Adopting and Adapting: Clinical Legal Education and Access to Justice in China

Academic journal article Harvard Law Review

Adopting and Adapting: Clinical Legal Education and Access to Justice in China

Article excerpt

I. INTRODUCTION

Since the Ministry of Justice's first mention of "legal aid" in its Lawyers' Professional Morality and Professional Discipline Standards in 1993, the Chinese government has increasingly emphasized legal aid as an important component of an overall project to implement the rule of law in China. (1) From the outset, Chinese universities and their students have played a role in legal aid's development, first through university-affiliated nongovernmental legal aid centers and student-run organizations, and more recently through clinical legal education programs incorporated into the law school curriculum. These student legal aid efforts have been self-consciously modeled on clinical legal education programs in the United States, and like their U.S. counterparts, they state among their goals not just building skills, but also instilling in students a commitment to public service and fulfilling some small part of China's legal aid needs--in other words, contributing to the expansion of access to justice in China. (2)
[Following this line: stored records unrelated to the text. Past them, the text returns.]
-- ==== Sys2Proof/Machine/Tab.lean ====
section
/-!
DEFINITION. Sparse tables: a list of key and value pairs with rising keys in which no entry equals the default of its key.
Every array-like piece of state is one of these, so that equal contents are equal data.
-/
namespace Sys2Proof

/-- A sparse table; what an unlisted key holds is a default given with every access. -/
abbrev Tab (α : Type) := List (Nat × α)

/-- The entry of key `k`, or its default. -/
def Tab.get {α : Type} (d : Nat → α) : Tab α → Nat → α
  | [], k => d k
  | (j, v) :: t, k => if j < k then Tab.get d t k else if j = k then v else d k

/-- The entries above key `k`. -/
def Tab.above {α : Type} (k : Nat) : Tab α → Tab α
  | [] => []
  | (j, v) :: t => if j ≤ k then Tab.above k t else (j, v) :: t

/-- The table with `v` at key `k`; storing the default removes the entry. -/
def Tab.set {α : Type} [DecidableEq α] (d : Nat → α) : Tab α → Nat → α → Tab α
  | [], k, v => if v = d k then [] else [(k, v)]
  | (j, w) :: t, k, v =>
    if j < k then (j, w) :: Tab.set d t k v
    else if v = d k then Tab.above k ((j, w) :: t)
    else (k, v) :: Tab.above k ((j, w) :: t)

/-- The table without the entries whose key satisfies `p`: those keys go back to their defaults. -/
def Tab.drop {α : Type} (p : Nat → Bool) (t : Tab α) : Tab α := t.filter (fun e => !p e.1)

/-- The canonical form: keys strictly rising, no entry equal to the default of its key. -/
def Tab.wf {α : Type} [DecidableEq α] (d : Nat → α) : Tab α → Bool
  | [] => true
  | [(j, v)] => decide (v ≠ d j)
  | (j, v) :: (k, w) :: t => decide (v ≠ d j) && decide (j < k) && Tab.wf d ((k, w) :: t)

/-- Change the entry of key `k` by `f`. -/
def Tab.mod {α : Type} [DecidableEq α] (d : Nat → α) (t : Tab α) (k : Nat) (f : α → α) : Tab α :=
  Tab.set d t k (f (Tab.get d t k))

end Sys2Proof
end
Such cross-jurisdictional borrowing of institutional models is not only desirable, but also necessary in a country such as China, which since the late 1970s has sought to develop rapidly a market economy and the accompanying legal and regulatory infrastructure necessary to administer it. But, as scholars often have lamented since Professors Marc Galanter and David Trubek's original critique of the law and development movement, (3) successful legal transplantation is neither easy nor routine. Borrowed models must be adjusted to indigenous circumstances. (4) And in every importation, the nasty specter of "legal imperialism" (5) lurks: the would-be imparter and the would-be recipient must constantly examine what, if anything, makes the introduced idea or institution better than what is already there. Western theorists have at times doubted the very validity of legal importations, claiming the law and development movement to be in a constant state of "crisis." (6) But notwithstanding the theorists' perceived conundrum, practitioners in developing countries have continued to import and adapt legal models. They know "there [is] no going back" (7) to an idealized pre-globalization state, and in today's globalized economy, they will have to borrow to catch up.
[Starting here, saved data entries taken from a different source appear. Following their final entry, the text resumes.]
-- ==== Sys2Proof/Machine/Pqc.lean ====
section
/-!
DEFINITION. The lattice schemes that the spec names by their standards (R306, notes/assumptions/5.md): ML-KEM of FIPS 203
and ML-DSA of FIPS 204. A polynomial is the list of its 256 coefficients, each reduced modulo the scheme's prime.
-/
namespace Sys2Proof.Machine

/-! ### Polynomials and their transform -/

abbrev Poly := List Nat

/-- The ring of a scheme: its prime, a root of unity of order `order`, and the depth of its transform. -/
structure Lattice where
  q : Nat
  root : Nat
  order : Nat
  depth : Nat
  deriving DecidableEq, Repr
/-- FIPS 203. -/
def kemRing : Lattice := ⟨3329, 17, 256, 7⟩
/-- FIPS 204. -/
def dsaRing : Lattice := ⟨8380417, 1753, 512, 8⟩

/-- The lowest `n` bits of a number in reverse. -/
def bitRev : Nat → Nat → Nat
  | 0, _ => 0
  | n + 1, x => x % 2 * 2 ^ n + bitRev n (x / 2)
/-- The zero polynomial. -/
def polyZero : Poly := List.replicate 256 0
def Lattice.add (r : Lattice) (a b : Poly) : Poly := List.zipWith (fun x y => (x + y) % r.q) a b
def Lattice.sub (r : Lattice) (a b : Poly) : Poly := List.zipWith (fun x y => (x + r.q - y) % r.q) a b
def Lattice.scale (r : Lattice) (c : Nat) (a : Poly) : Poly := a.map fun x => c * x % r.q
/-- The transform below node `i` of the tree of moduli, `d` levels deep: node `i` splits by the root's power at the reverse of
`i`. -/
def Lattice.nttAt (r : Lattice) : Nat → Nat → Poly → Poly
  | 0, _, f => f
  | d + 1, i, f =>
    let h := f.length / 2
    let t := r.scale (powMod r.q r.root (bitRev r.depth i)) (f.drop h)
    r.nttAt d (2 * i) (r.add (f.take h) t) ++ r.nttAt d (2 * i + 1) (r.sub (f.take h) t)
/-- Its inverse, each level's factor 2 left in the result. -/
def Lattice.invAt (r : Lattice) : Nat → Nat → Poly → Poly
  | 0, _, f => f
  | d + 1, i, f =>
    let h := f.length / 2
    let a := r.invAt d (2 * i) (f.take h)
    let b := r.invAt d (2 * i + 1) (f.drop h)
    r.add a b ++ r.scale (powMod r.q r.root (r.order - bitRev r.depth i)) (r.sub a b)
def Lattice.ntt (r : Lattice) (f : Poly) : Poly := r.nttAt r.depth 1 f
def Lattice.inv (r : Lattice) (f : Poly) : Poly := r.scale (invMod r.q (2 ^ r.depth)) (r.invAt r.depth 1 f)
/-- FIPS 203: products of linear polynomials modulo X^2 - gamma, pair by pair from pair `i`. -/
def kemPairs (i : Nat) : Poly → Poly → Poly
  | a0 :: a1 :: a, b0 :: b1 :: b =>
    let g := powMod 3329 17 (2 * bitRev 7 i + 1)
    (a0 * b0 + a1 * b1 % 3329 * g) % 3329 :: (a0 * b1 + a1 * b0) % 3329 :: kemPairs (i + 1) a b
  | _, _ => []
/-- The product of transforms. -/
def Lattice.mul (r : Lattice) (a b : Poly) : Poly :=
  if r.depth = 7 then kemPairs 0 a b else List.zipWith (fun x y => x * y % r.q) a b
/-- The inner product of two vectors of transforms. -/
def Lattice.dot (r : Lattice) (a b : List Poly) : Poly := (List.zipWith r.mul a b).foldl r.add polyZero
def Lattice.addV (r : Lattice) (a b : List Poly) : List Poly := List.zipWith r.add a b
def Lattice.subV (r : Lattice) (a b : List Poly) : List Poly := List.zipWith r.sub a b
/-- A coefficient's distance from 0. -/
def Lattice.abs (r : Lattice) (x : Nat) : Nat := min x (r.q - x)
/-- Every coefficient of a vector lies nearer to 0 than `b`. -/
def Lattice.below (r : Lattice) (b : Nat) (v : List Poly) : Bool := v.all fun f => f.all fun x => r.abs x < b
/-- `c - x` modulo the prime: the coding of a signed coefficient by its distance below `c`. -/
def Lattice.flip (r : Lattice) (c : Nat) (f : Poly) : Poly := f.map fun x => (c + r.q - x) % r.q

/-- Numbers of `d` bits packed, the first lowest. -/
def packBits (d : Nat) (f : List Nat) : Bytes := bytesLE (d * f.length / 8) (f.foldr (fun x n => x % 2 ^ d + 2 ^ d * n) 0)
/-- `n` numbers of `d` bits of a number. -/
def cutBits (d : Nat) : Nat → Nat → List Nat
  | 0, _ => []
  | n + 1, x => x % 2 ^ d :: cutBits d n (x / 2 ^ d)
/-- A packed polynomial. -/
def unpackBits (d : Nat) (b : Bytes) : Poly := cutBits d 256 (natLE b)
/-- Bytes `i` on of a list, `n` of them. -/
def piece (b : Bytes) (i n : Nat) : Bytes := (b.drop i).take n
/-- The first result of a stream that yields at least `n` numbers, longer streams tried in turn; a stream of 2^11 times the
first length falls short with a chance below 2^-1000. -/
def enough (n : Nat) (f : Nat → List Nat) : Nat → Nat → List Nat
  | 0, len => (f len).take n
  | fuel + 1, len => if n ≤ (f len).length then (f len).take n else enough n f fuel (2 * len)
def shake128 (n : Nat) (b : Bytes) : Bytes := sha3 3 n b
def shake256 (n : Nat) (b : Bytes) : Bytes := sha3 4 n b

/-! ### ML-KEM (FIPS 203) -/

/-- The parameters of a set. -/
structure KemSet where
  k : Nat
  eta1 : Nat
  du : Nat
  dv : Nat
  deriving DecidableEq, Repr
/-- The sets 512, 768 and 1024. -/
def kemParams (n : Nat) : KemSet := match n with | 512 => ⟨2, 3, 10, 4⟩ | 768 => ⟨3, 2, 10, 4⟩ | _ => ⟨4, 2, 11, 5⟩
/-- The numbers below the prime in groups of three bytes, two of 12 bits in each. -/
def kemReject : Bytes → List Nat
  | a :: b :: c :: t =>
    let x := a.toNat + 256 * (b.toNat % 16)
    let y := b.toNat / 16 + 16 * c.toNat
    (if x < 3329 then [x] else []) ++ (if y < 3329 then [y] else []) ++ kemReject t
  | _ => []
/-- SampleNTT. -/
def kemSample (seed : Bytes) : Poly := enough 256 (fun n => kemReject (shake128 n seed)) 11 672
/-- The matrix of a public seed, by rows. -/
def kemMatrix (k : Nat) (rho : Bytes) : List (List Poly) :=
  (List.range k).map fun i => (List.range k).map fun j => kemSample (rho ++ bytesLE 1 j ++ bytesLE 1 i)
/-- The transpose of a matrix of `k` columns. -/
def kemTranspose (k : Nat) (m : List (List Poly)) : List (List Poly) := (List.range k).map fun j => m.map fun r => r.getD j []
/-- SamplePolyCBD of the bytes that the seed and the counter give. -/
def kemNoise (eta : Nat) (seed : Bytes) (n : Nat) : Poly :=
  (unpackBits (2 * eta) (shake256 (64 * eta) (seed ++ bytesLE 1 n))).map fun x =>
    let ones := fun y => (cutBits 1 eta y).foldl (· + ·) 0
    (ones x + 3329 - ones (x / 2 ^ eta)) % 3329
def kemNoises (eta : Nat) (seed : Bytes) (n k : Nat) : List Poly := (List.range k).map fun i => kemNoise eta seed (n + i)
def kemCompress (d : Nat) (f : Poly) : Poly := f.map fun x => (2 ^ (d + 1) * x + 3329) / 6658 % 2 ^ d
def kemExpand (d : Nat) (f : Poly) : Poly := f.map fun y => (2 * 3329 * y + 2 ^ d) / 2 ^ (d + 1)
/-- A vector of `k` polynomials packed in pieces of `32 * d` bytes. -/
def unpackVec (d k : Nat) (b : Bytes) : List Poly := (List.range k).map fun i => unpackBits d (piece b (32 * d * i) (32 * d))
/-- K-PKE.Encrypt. -/
def kemEncrypt (p : KemSet) (ek m r : Bytes) : Bytes :=
  let ring := kemRing
  let t := (unpackVec 12 p.k ek).map fun f => f.map (· % 3329)
  let a := kemMatrix p.k (piece ek (384 * p.k) 32)
  let y := (kemNoises p.eta1 r 0 p.k).map ring.ntt
  let u := ring.addV ((kemTranspose p.k a).map fun row => ring.inv (ring.dot row y)) (kemNoises 2 r p.k p.k)
  let v := ring.add (ring.add (ring.inv (ring.dot t y)) (kemNoise 2 r (2 * p.k))) (kemExpand 1 (unpackBits 1 m))
  (u.flatMap fun f => packBits p.du (kemCompress p.du f)) ++ packBits p.dv (kemCompress p.dv v)
/-- K-PKE.Decrypt. -/
def kemDecrypt (p : KemSet) (dk c : Bytes) : Bytes :=
  let ring := kemRing
  let u := (unpackVec p.du p.k c).map (kemExpand p.du)
  let v := kemExpand p.dv (unpackBits p.dv (c.drop (32 * p.du * p.k)))
  let w := ring.sub v (ring.inv (ring.dot (unpackVec 12 p.k dk) (u.map ring.ntt)))
  packBits 1 (kemCompress 1 w)
/-- ML-KEM.KeyGen from the seeds d and z, 32 bytes each: the encapsulation and the decapsulation key. -/
def mlKemKey (n : Nat) (seed : Bytes) : Bytes × Bytes :=
  let p := kemParams n
  let g := sha3 2 64 (piece seed 0 32 ++ bytesLE 1 p.k)
  let a := kemMatrix p.k (g.take 32)
  let s := (kemNoises p.eta1 (g.drop 32) 0 p.k).map kemRing.ntt
  let e := (kemNoises p.eta1 (g.drop 32) p.k p.k).map kemRing.ntt
  let ek := ((kemRing.addV (a.map fun row => kemRing.dot row s) e).flatMap (packBits 12)) ++ g.take 32
  (ek, s.flatMap (packBits 12) ++ ek ++ sha3_256 ek ++ piece seed 32 32)
/-- The input check of encapsulation: every coefficient of the key is reduced. -/
def mlKemKeyOk (n : Nat) (ek : Bytes) : Bool :=
  (unpackVec 12 (kemParams n).k ek).all fun f => f.all (· < 3329)
/-- ML-KEM.Encaps with the random message `m`: the shared secret and the ciphertext. -/
def mlKemEncaps (n : Nat) (ek m : Bytes) : Bytes × Bytes :=
  let g := sha3 2 64 (m ++ sha3_256 ek)
  (g.take 32, kemEncrypt (kemParams n) ek m (g.drop 32))
/-- The input check of decapsulation: the key holds the digest of its public part. -/
def mlKemPrivOk (n : Nat) (dk : Bytes) : Bool :=
  let k := (kemParams n).k
  sha3_256 (piece dk (384 * k) (384 * k + 32)) == piece dk (768 * k + 32) 32
/-- ML-KEM.Decaps, with its implicit rejection. -/
def mlKemDecaps (n : Nat) (dk c : Bytes) : Bytes :=
  let p := kemParams n
  let ek := piece dk (384 * p.k) (384 * p.k + 32)
  let m := kemDecrypt p (dk.take (384 * p.k)) c
  let g := sha3 2 64 (m ++ piece dk (768 * p.k + 32) 32)
  if kemEncrypt p ek m (g.drop 32) == c then g.take 32 else shake256 32 (dk.drop (768 * p.k + 64) ++ c)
China's legal educators, for their part, are keenly aware of the challenges before them in importing clinical legal education; they have struggled from the outset with the question of how to "localize" the American model, in which they see much promise but many ill fits. (8) This Note examines China's importation and localization of this one legal institution, the U.S.-style legal clinic, with respect to one stated goal of the importation, promoting equal access to justice in China. The scope is purposefully modest: one might also examine clinical legal education's potential contributions to many other worthy goals, including increasing the professional skills of law graduates or instilling a sense of professional responsibility that might ultimately strengthen the Chinese bar, but those questions are large and deserving of separate treatment. The conclusion is also modest: clinical legal education alone, no matter how adapted, does not have the power to establish equal access to justice in China, although it may, if China's clinical legal educators continue their innovative adaptations to Chinese needs and circumstances, contribute in some small way to that goal.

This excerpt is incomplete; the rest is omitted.